Cage’s compositions, in spite of these nearly incomprehensible technological accommodations music still remain essentially primal or tribal in purpose. They define or reinforce our feelings and keep us part of our village. Hearing John Cage’s music in my youth helped me to locate my voice for emotions I couldn’t effectively define. And as I write this, it signifies me as a member of the tribe of those who appreciate John Cage, or New York avant-garde…in some sense you identify me. In both cases it produces a sense of not being alone, in spite of the obvious fact I was then and am now alone, but not the kind of alone as I felt when I met John Cage.

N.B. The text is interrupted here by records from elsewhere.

-- ==== Sys2Proof/Certificates/Slice0/Obligations.lean ====
section
/-! DEFINITION. The statements for the provers. -/

open Sys2Proof Sys2Proof.Machine

/-! The queue, the resets and the end of STARTING. -/

/-- Every step runs the command at the front of the queue on the queue's rest. On an empty queue a row period of the
scan passes, up to that of row 7, and a reading in progress moves with it (R149, R156); that an idle step is a row
period is the model's choice: log 2; that a reading's charge waits for the next row period of its row is its reading of
R156: log 20. -/
def Obligations.StepRunsFrontCommand : Prop :=
  (∀ (c : Instr) (rest : List Instr) (s : State),
    s.pending = c :: rest → step s = exec c { s with pending := rest })
  ∧ ∀ s : State, s.pending = [] →
    (s.resetHeld = true ∨ s.display.row = 7 → step s = .next s)
    ∧ (s.resetHeld = false → ∀ r : Fin 8, r.val = s.display.row.val + 1 →
        step s = .next { s with display := { s.display with
          row := r
          reading := s.display.reading.map fun x => { x with
            stage := if x.stage ≠ .toCharge then .looking
              else if s.config.sensorSlot.map (·.val / 8) = some r.val then .charging else .toCharge } } })

/-- Every command answers a next state and leaves the queue of commands alone; while the reset input is held every
piece of state stays as it is (R183). -/
def Obligations.EveryCommandAnswersNext : Prop :=
  (∀ (c : Instr) (s : State), ∃ t, exec c s = .next t ∧ t.pending = s.pending)
  ∧ (∀ (c : Instr) (s : State), s.resetHeld = true → (∀ l, c ≠ .powerReset l) → c ≠ .pinReset →
    (∀ l, c ≠ .pinResetRelease l) → exec c s = .next s)

/-- R196: what a power reset leaves. That the reset input is not held afterwards is the model's choice: log 14. -/
def Obligations.PowerResetStartsThePart : Prop :=
  ∀ (levels : BitVec 16) (s : State), ∃ t, exec (.powerReset levels) s = .next t
    ∧ t.resetHeld = false ∧ t.AtReset ∧ t.StartUpDone levels ∧ t.resetCause = ⟨true, false, false⟩
    ∧ t.saveMark = s.saveMark ∧ (s.interrupts = false → t.store = s.store)

/-- R183, R196: a pin reset sets and holds the reset values, and its release does the start-up work. -/
def Obligations.PinResetHoldsThenStarts : Prop :=
  (∀ s : State, ∃ t, exec .pinReset s = .next t ∧ t.resetHeld = true ∧ t.AtReset ∧ t.config = ConfigMem.default
    ∧ t.storeFault = false ∧ t.resetCause = s.resetCause ∧ t.saveMark = s.saveMark
    ∧ (s.interrupts = false → t.store = s.store))
  ∧ ∀ (levels : BitVec 16) (s : State), s.resetHeld = true → s.AtReset → s.config = ConfigMem.default →
    ∃ t, exec (.pinResetRelease levels) s = .next t ∧ t.resetHeld = false ∧ t.AtReset ∧ t.StartUpDone levels
      ∧ t.resetCause = { s.resetCause with pin := true } ∧ t.saveMark = s.saveMark ∧ t.store = s.store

One summer afternoon in the Naguchi Sculpture Garden in Houston I met John Cage by accident. Had he not looked exactly like his photograph I doubt I would have recognized him as being any more than another quiet art gawker. We talked for a bit and then fell into silence for a few moments. I recollect the sound of locusts and the hush of tires on the nearby street, the air was thick with humid heat, and I was about to begin sweating. We stood together quietly. Perfect. Who can write about John Cage without wondering a little about 4’33’’?

It’s the quintessential minimalist performance piece. It was first performed in 1952 and although not the first piece to score silence, it’s the most famous. You can download it on YouTube, purchase a recording, buy the score for $5.95, or the tee shirt for $19.00. However I recommend live performances. It’s better to address the environment of collective bored distress than to sit with a recording with it. A large part of the piece is sharing, even if only with the pianist who opens and closes the piano. This too was one of John Cage’s gifts to us, his ability to simplify the act of music making to a graceful gesture that allows the listener to hear the intimacy of listening for three movements with three rests. It’s theory and experience, random beauty and controlled absence. I suggest this Monday we all pull over or stop at 4:00PM, open our windows and sit listening for four minutes and thirty-three seconds…or not.

Like the installation at Inhotim, John Cage and his music have become museum pieces. They are part of the 20th Century Cannon, a reference point. Now instead of being about the interest and excitement of arrival, he is an open window into the process of departure…another chance nuance.